IT BECAME MY MANTRA, A CHANT INSIDE MY HEAD. I SAID IT WHEN MY ANKLES twisted in the prairie-dog burrows. I said it each time I bogged down in some kind of unidentifiable high-plains brush, or whenever I shouldered my way through head-high shelterbelts. And just now, I said it again to the rusted piece of old plow that nearly broke my shinbone as I jerked free from yet another Texas tangle.
“I am not supposed to be here!“
Where I'm supposed to be is 50 yards away, with my buddy Lee Davis, high-stepping through neatly shorn stubble like some baton-twirling majorette at a Friday night high-school football game. I'm supposed to be out there in the open—where the birds just burst from the cover, where six of my fellow drivers cruise through concentric bands of CRP strips and sunbaked millet. A half dozen roosters and who knows how many hens explode out of the last 50 yards of the drive, and there is little I can do but listen to the fireworks and watch the feathers fly.
Davis has no pity. He sidles up, patting twin bulges in the back of his bird vest. “These pheasants just wafted up in front of me,“ he says. “Would you like to pet them?“
If I weren't so taken with this country—with its tiny ranching crossroads, endless skies, and the birds that I know are still out there—I might take offense. But as Davis and I are learning, there is more to this pheasant hunt than meets the shotgun bead. We are in Texas for a heart-and-soul kind of hunting, a commingling of community, camaraderie, and cackling pheasants quite unlike anything else I've ever experienced.
It Takes a Village
EACH YEAR, DURING the opening weekend for Texas pheasants, small ranching crossroads across the Panhandle hold sprawling, open-to-the-public “community hunts.“ For a donation of $150 to $250, hunters gain access to thousands of acres of prime private pheasant land. In some areas, the community hunts are limited to opening weekend, but in others, the passes are good all season. For example, pony up $150 per gun for the hunt in Hart—a town with 1,000-plus Texans—and it's good across more than 30,000 acres for the entire four-week pheasant season.
These hunts are the lifeblood for nonprofit and service organizations in the Panhandle's sparsely populated counties. They've poured hundreds of thousands of dollars into cash-strapped communities, helping to build volunteer firehouses, buy ambulances, support senior citizens' groups, and underwrite college scholarships for local ranch youth. The money goes to locals who've fallen on hard times. It goes to kids who can't afford to take their prize steers to the next round of Future Farmers of America (FFA) competitions. It buys band instruments for local high schools.

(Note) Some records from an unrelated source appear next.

-- ==== Sys2Proof/Tests/Slice0.lean ====
section
/-! SUPPORT. Tests of the model. Every expected value is from spec/: the vectors of 95_test_vectors.md (named V-…, P… in the
comments) or the encodings of 30_encoding.md. The last part shows, for every obligation with hypotheses, states and
operands that meet them. -/
namespace Sys2Proof.Tests
open Sys2Proof Sys2Proof.Machine

/-! ## Small states -/

/-- A Register File with the values listed and 0 elsewhere. -/
def regs (xs : List (Reg × Word)) : Vector Word 32 :=
  xs.foldl (fun x c => x.set c.1.val c.2 c.1.isLt) (Vector.replicate 32 0)

/-- A running machine at index `p` with the word `w` there, N = 16, IMEM_WORDS = 16 and DMEM_WORDS = 64. -/
def fetching (p w : Word) (xs : List (Reg × Word)) (dm : Memory) : State :=
  { x := regs xs, pc := p, im := [(p.toNat, w)], n := 16, dm := dm, fault := none, params := ⟨16, 64⟩ }

/-- The step gives a next state of which `p` holds. -/
def stepsTo (s : State) (p : State → Bool) : Bool :=
  match step s with
  | .next t => p t
  | .fault _ => false
  | .refused _ => false

/-! ## Decode of words written out from R51, R53, R57 (V-dec) -/

theorem test_decode_add : decodeWord (0b000000_00001_00010_00011_00000_100000 : Word) = .ok (.add 3 1 2) := by decide
theorem test_decode_or : decodeWord (0b000000_00001_00010_00011_00000_100101 : Word) = .ok (.or 3 1 2) := by decide
theorem test_decode_xor : decodeWord (0b000000_00001_00010_00011_00000_100110 : Word) = .ok (.xor 3 1 2) := by decide
theorem test_decode_slt : decodeWord (0b000000_00001_00010_00011_00000_101010 : Word) = .ok (.slt 3 1 2) := by decide
theorem test_decode_subi : decodeWord (0b011000_00001_00010_0000000000000011 : Word) = .ok (.subi 2 1 3) := by decide
theorem test_decode_lw : decodeWord (0b100011_00001_00010_1111111111111110 : Word) = .ok (.lw 2 1 (-2)) := by decide
theorem test_decode_sw : decodeWord (0b101011_00000_00010_1000000000000000 : Word) = .ok (.sw 2 0 (-32768)) := by decide
theorem test_decode_bge : decodeWord (0b011001_00001_00010_0000000000000101 : Word) = .ok (.bge 1 2 5) := by decide
theorem test_decode_j : decodeWord (0b000010_1111111111_0000000000000101 : Word) = .ok (.j 5) := by decide
theorem test_decode_jal : decodeWord (0b000011_0101010101_1111111111111110 : Word) = .ok (.jal (-2)) := by decide

/-- V-dec-11, V-dec-12, V-dec-13: registers 29 to 31 and all ignored bits 1. -/
theorem test_decode_high_registers :
    decodeWord 0x03DDFFE0#32 = .ok (.add 31 30 29) ∧ decodeWord 0x63FFFFFF#32 = .ok (.subi 31 31 (-1)) ∧
      decodeWord 0x0BFFFFFF#32 = .ok (.j (-1)) := by decide

/-- V-inv-1 to V-inv-10: no word of another MIPS instruction is valid. -/
theorem test_decode_refuses :
    ([0x00000000, 0xFFFFFFFF, 0x00221824, 0x00221827, 0x00221822, 0x03E00008, 0x20220003, 0x10220005, 0x04000000,
      0x68000000] : List Word).all (fun w => (decodeWord w).toOption == none) = true := by decide

/-- V-inv-11: func is not looked at outside opcode 0. -/
theorem test_decode_func_ignored : decodeWord 0x60220020#32 = .ok (.subi 2 1 32) := by decide

/-- The words of 95_test_vectors.md from their instructions (R64; ignored bits zero). -/
theorem test_encode :
    encode (.add 3 1 2) = 0x00221820#32 ∧ encode (.or 5 5 5) = 0x00A52825#32 ∧ encode (.xor 4 4 4) = 0x00842026#32 ∧
    encode (.slt 3 1 1) = 0x0021182A#32 ∧ encode (.subi 2 1 (-32768)) = 0x60228000#32 ∧
    encode (.lw 2 0 (-1)) = 0x8C02FFFF#32 ∧ encode (.sw 2 1 4) = 0xAC220004#32 ∧
    encode (.bge 1 2 (-3)) = 0x6422FFFD#32 ∧ encode (.j (-1)) = 0x0800FFFF#32 ∧ encode (.jal 20) = 0x0C000014#32 := by
  decide

/-- 30_encoding.md R63 with the lines of program P1 of 95_test_vectors.md. -/
theorem test_pattern_of_line :
    patternOfLine (-1409155072) = some 0xAC020000#32 ∧ patternOfLine 4263968 = some 0x00411020#32 ∧
      patternOfLine 4294967296 = none ∧ patternOfLine (-2147483649) = none := by decide

/-! ## WellFormed: the check on K, and the checks on the capacities, refuse what is ill formed -/

theorem test_wf_subi : (Instr.subi 1 2 32768).wf = false ∧ (Instr.subi 1 2 (-32769)).wf = false := by decide
theorem test_wf_lw : (Instr.lw 1 2 32768).wf = false ∧ (Instr.lw 1 2 (-32769)).wf = false := by decide
theorem test_wf_sw : (Instr.sw 1 2 32768).wf = false ∧ (Instr.sw 1 2 (-32769)).wf = false := by decide
theorem test_wf_bge : (Instr.bge 1 2 32768).wf = false ∧ (Instr.bge 1 2 (-32769)).wf = false := by decide
theorem test_wf_j : (Instr.j 32768).wf = false ∧ (Instr.j (-32769)).wf = false := by decide
theorem test_wf_jal : (Instr.jal 32768).wf = false ∧ (Instr.jal (-32769)).wf = false := by decide
theorem test_wf_accepts_ends : (Instr.subi 1 2 32767).wf = true ∧ (Instr.jal (-32768)).wf = true := by decide

theorem test_wf_params :
    ¬ Config.Params.wf ⟨0, 1⟩ ∧ ¬ Config.Params.wf ⟨1, 0⟩ ∧ ¬ Config.Params.wf ⟨2 ^ 30 + 1, 1⟩ ∧
      ¬ Config.Params.wf ⟨1, 2 ^ 31 + 1⟩ ∧ Config.Params.wf ⟨2 ^ 30, 2 ^ 31⟩ := by decide

/-- A listed zero, an address out of order, an address twice: none is canonical (R19, log entry 1). -/
theorem test_wf_memory :
    Memory.wf [(3, 0)] = false ∧ Memory.wf [(3, 1), (2, 1)] = false ∧ Memory.wf [(3, 1), (3, 2)] = false ∧
      Memory.wf [(2, 1), (3, 1)] = true := by decide

/-! ## One step (95_test_vectors.md, part 2) -/

/-- V-arith-2 -/
theorem test_add_wraps :
    stepsTo (fetching 0 0x00221820 [(1, 0x7FFFFFFF), (2, 1)] []) (fun t => t.reg 3 == 0x80000000 && t.pc == 1) = true := by
  decide
/-- V-r0-1 -/
theorem test_add_register_zero :
    stepsTo (fetching 0 0x00220020 [(1, 4), (2, 5)] []) (fun t => t.reg 0 == 9) = true := by decide
/-- V-arith-6 -/
theorem test_or :
    stepsTo (fetching 0 0x00221825 [(1, 0xFF00FF00), (2, 0x0F0F0F0F)] []) (fun t => t.reg 3 == 0xFF0FFF0F) = true := by
  decide
/-- V-arith-8 -/
theorem test_xor :
    stepsTo (fetching 0 0x00221826 [(1, 0xFF00FF00), (2, 0x0F0F0F0F)] []) (fun t => t.reg 3 == 0xF00FF00F) = true := by
  decide
/-- V-arith-12 -/
theorem test_slt_exact :
    stepsTo (fetching 0 0x0022182A [(1, 0x80000000), (2, 0x7FFFFFFF)] []) (fun t => t.reg 3 == 1) = true := by decide
/-- V-arith-11 -/
theorem test_slt_clears :
    stepsTo (fetching 0 0x0022182A [(2, 0xFFFFFFFF), (3, 7)] []) (fun t => t.reg 3 == 0) = true := by decide
/-- V-arith-15 -/
theorem test_subi_negative :
    stepsTo (fetching 0 0x6022FFFF [(1, 0x0A)] []) (fun t => t.reg 2 == 0x0B && t.reg 1 == 0x0A) = true := by decide
/-- V-arith-21 -/
theorem test_subi_long_immediate :
    stepsTo (fetching 0 0x60221803 [(1, 0x2710)] []) (fun t => t.reg 2 == 0x0F0D && t.reg 3 == 0) = true := by decide
/-- V-mem-5 -/
theorem test_lw_wraps :
    stepsTo (fetching 0 0x8C220001 [(1, 0xFFFFFFFF)] [(0, 0x99)]) (fun t => t.reg 2 == 0x99 && t.fault == none) = true := by
  decide
/-- V-mem-6 -/
theorem test_lw_out_of_range :
    stepsTo (fetching 0 0x8C220000 [(1, 0x40), (2, 5)] [])
      (fun t => t.reg 2 == 5 && t.pc == 1 && t.fault == some (.dataAddressOutOfRange 64)) = true := by decide
/-- V-mem-10 -/
theorem test_sw_last_cell :
    stepsTo (fetching 0 0xAC220003 [(1, 0x3C), (2, 0xFFFFFFFF)] []) (fun t => t.cell 63 == 0xFFFFFFFF && t.fault == none)
      = true := by decide
/-- V-mem-13 -/
theorem test_sw_zero :
    stepsTo (fetching 0 0xAC220005 [(1, 3)] [(8, 0x55)]) (fun t => t.cell 8 == 0 && t.dm == []) = true := by decide
/-- V-bge-6 -/
theorem test_bge_overflow_not_taken :
    stepsTo (fetching 0 0x64220005 [(1, 0x7FFFFFFF), (2, 0xFFFFFFFF)] []) (fun t => t.pc == 1) = true := by decide
/-- V-bge-8 -/
theorem test_bge_backward : stepsTo (fetching 4 0x6422FFFD [(1, 1)] []) (fun t => t.pc == 2) = true := by decide
/-- V-jump-2 -/
theorem test_j : stepsTo (fetching 9 0x08000005 [(31, 3)] []) (fun t => t.pc == 5 && t.reg 31 == 3) = true := by decide
/-- V-jump-6 -/
theorem test_j_negative :
    stepsTo (fetching 0 0x0800FFFF [] []) (fun t => t.pc.toInt == -1 && t.fault == none) = true := by decide
/-- V-jump-11 -/
theorem test_jal : stepsTo (fetching 7 0x0D550005 [] []) (fun t => t.pc == 5 && t.reg 31 == 8) = true := by decide
/-- V-jump-12 -/
theorem test_jal_negative :
    stepsTo (fetching 4 0x0C00FFFE [] []) (fun t => t.pc.toInt == -2 && t.reg 31 == 5) = true := by decide
/-- V-inv-6 -/
theorem test_invalid_word :
    stepsTo (fetching 5 0x03E00008 [] []) (fun t => t.pc == 6 && t.fault == some (.invalidInstruction 5 0x03E00008))
      = true := by decide
/-- V-run-5 -/
theorem test_negative_fetch :
    stepsTo (fetching (-1) 0 [] []) (fun t => t.pc.toInt == -1 && t.fault == some (.fetchAddressOutOfRange (-1)))
      = true := by decide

“There is no way to exaggerate how critical these community hunts are to the towns of the Texas Panhandle,“ says Sue Hawkins of the Hart Lions Club. “We'll bring in more than $30,000 with these hunts. Our next biggest fund-raiser is the hot dog booth at the annual Hart Days festival. We might clear $1,500 at that.“
In Nazareth—population 365—the hunts are just as important. “We survive on this all year long,“ says David Bounds, who runs the city's hunts for its Lions Club. “We make our money in December and give it away the rest of the year.“
And for the hunters who show up—from across Texas and the surrounding states—the Panhandle hunts provide a payback that goes beyond the sight of a rooster cackling over cornstalks. “I'll hunt elsewhere later in the season,“ says Scott Stafford, who's taken part in the action for more than a decade. “But there's something different about opening weekend up here. It's important to support these communities.“
The Gathering Place
OUR FIRST HUNT starts early at the Hart Lions Club, a low, windowless building nearly hidden by a hundred heavy-duty farm pickups and mud-splattered SUVs. Each town works the fund-raiser in a slightly different way. In Hart, where volunteer firefighters post the donated land, groups are assigned a field to hunt at the opening bell. After that, any posted section is open. Some firefighters serve as hosts, but many parties strike out on their own. In Nazareth, an area with a denser cattle population, hunters typically hit the fields with the landowner playing the role of host to keep them in the birds and away from the cows. In Spearman, a weekend of pheasant chasing involves two days of guided hunting and full meals from Friday dinner through Sunday lunch.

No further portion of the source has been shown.